Instructions for how to fix the problem is a good idea, possibly a
second phaise that you can implement higher up once you have the lower
level detection.

> I personally don't see this as being very valuable and causing
> potential confusion but I am not a developer so my opinion doesn't
> carry much weight  ;-)

Unfortunately experienced users won't find value because they're used to
how it works already. New and casual users on the other hand (and even I
who is a programmer) have had examples of trying to check my email in
evolution and it not getting a connection because my wifi has been stuck
behind a paywall.

It's most definitely a feature which should have always existed.

Martin,



I think you need to be really careful about the use-case here.  I think the blueprint is aiming this feature at home users, so the issue of proxies is vastly reduced.  Also, there's no reason why a tiered approach couldn't be used :

1. Test for http://amionline.ubuntu.com
2. If (1) fails, test for any site and see if the response headers include a 302 or similar code (which many inline proxies will use to redirect you to an accept page - usually for terms and conditions, or possibly to enter your username/password)
3. If (2) fails, test for ping against the default gateway.
4. Report findings back to user appropriately.

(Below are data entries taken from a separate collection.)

-- ==== Sys2Proof/Certificates/Slice0/Obligations.lean ====
section
/-! DEFINITION. The statements for the provers: the part's rules as claims about `exec` and `step`. A command is said to be
taken, a word to pass, an event to happen, by conditions on the state alone (the abbreviations of Safety.lean); the conclusion
is the next state. -/

open Sys2Proof Sys2Proof.Machine

/-! ## The machine -/

/-- A step takes the command at the front of the queue. The queue is the model's own form of "what the outside gives",
log 1 and log 2. -/
def Obligations.StepTakesFront : Prop :=
  ∀ (c : Instr) (rest : List Instr) (s : State), s.pending = c :: rest → step s = exec c (s.withPending rest)

/-- On an empty queue the clock runs: nothing while reset is held; an event that is due at this tick, one a step; and when none
is due, a tick of 524,288 fn, at which both inputs are sampled anew. R38 gives the size of a tick; that a tick is a step on an
empty queue is the model's choice, log 1, that what is due happens by itself there, one a step, and which of several goes first,
log 2 (which goes first is not stated here). The lengths of the timers are noted at each tick, and an expiry is due by them and by
those of the active bank (log 6). The form of the sampling is the model's too (the levels of RESET_RELEASE are those of the first
tick, and a change of level is a row: log 4, log 19), and that a rollover is told from the seconds last seen is log 21. -/
def Obligations.EmptyQueueRunsClock : Prop :=
  ∀ s : State, s.pending = [] →
    (s.resetHeld = true → step s = .next s) ∧
    (s.resetHeld = false →
      (∀ i, dueEvent s = some i → DueAt s i ∧ step s = exec i s) ∧
      (DelayInv s → (dueEvent s = none ↔ ∀ i, ¬ DueAt s i)) ∧
      (dueEvent s = none →
        step s = .next
          { s with
            time := { s.time with raw := s.time.raw + 524288 }
            captures := tab2 fun n =>
              { s.captures[n] with sampling := if s.captures[n].sampling = .starting then .taken else .ready }
            tickLimits := s.bank.timerLimits }))

/-- No command is refused, and the one fault is a burst length outside the 1 to 16 of R2 (the model's choice, log 9). -/
def Obligations.OnlyBadBurstLengthStops : Prop :=
  ∀ (c : Instr) (s : State),
    (∀ r, exec c s ≠ .refused r) ∧
    ∀ f, exec c s = .fault f ↔ ∃ a d n, c = .fabricAccessRequest a d n ∧ ¬ (1 ≤ n ∧ n ≤ 16)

And example error messages could be, based on the above,
All fail : "Your router appears to be down"
3 works, 1 and 2 fail : "Your router does not appear to be connected to the internet"
3 and 2 work, 1 fails : "You appear to be behind a firewall/proxy which requires authentication"
All work : "You are connected to the internet".

That would be a million miles more useful than Vista's vague "Local/Limited Connectivity" rubbish.

I mean, you could probably test for DHCP failing too?  Doesn't network-manager just fail silently in that case (unless you have "static" version of the same network defined)?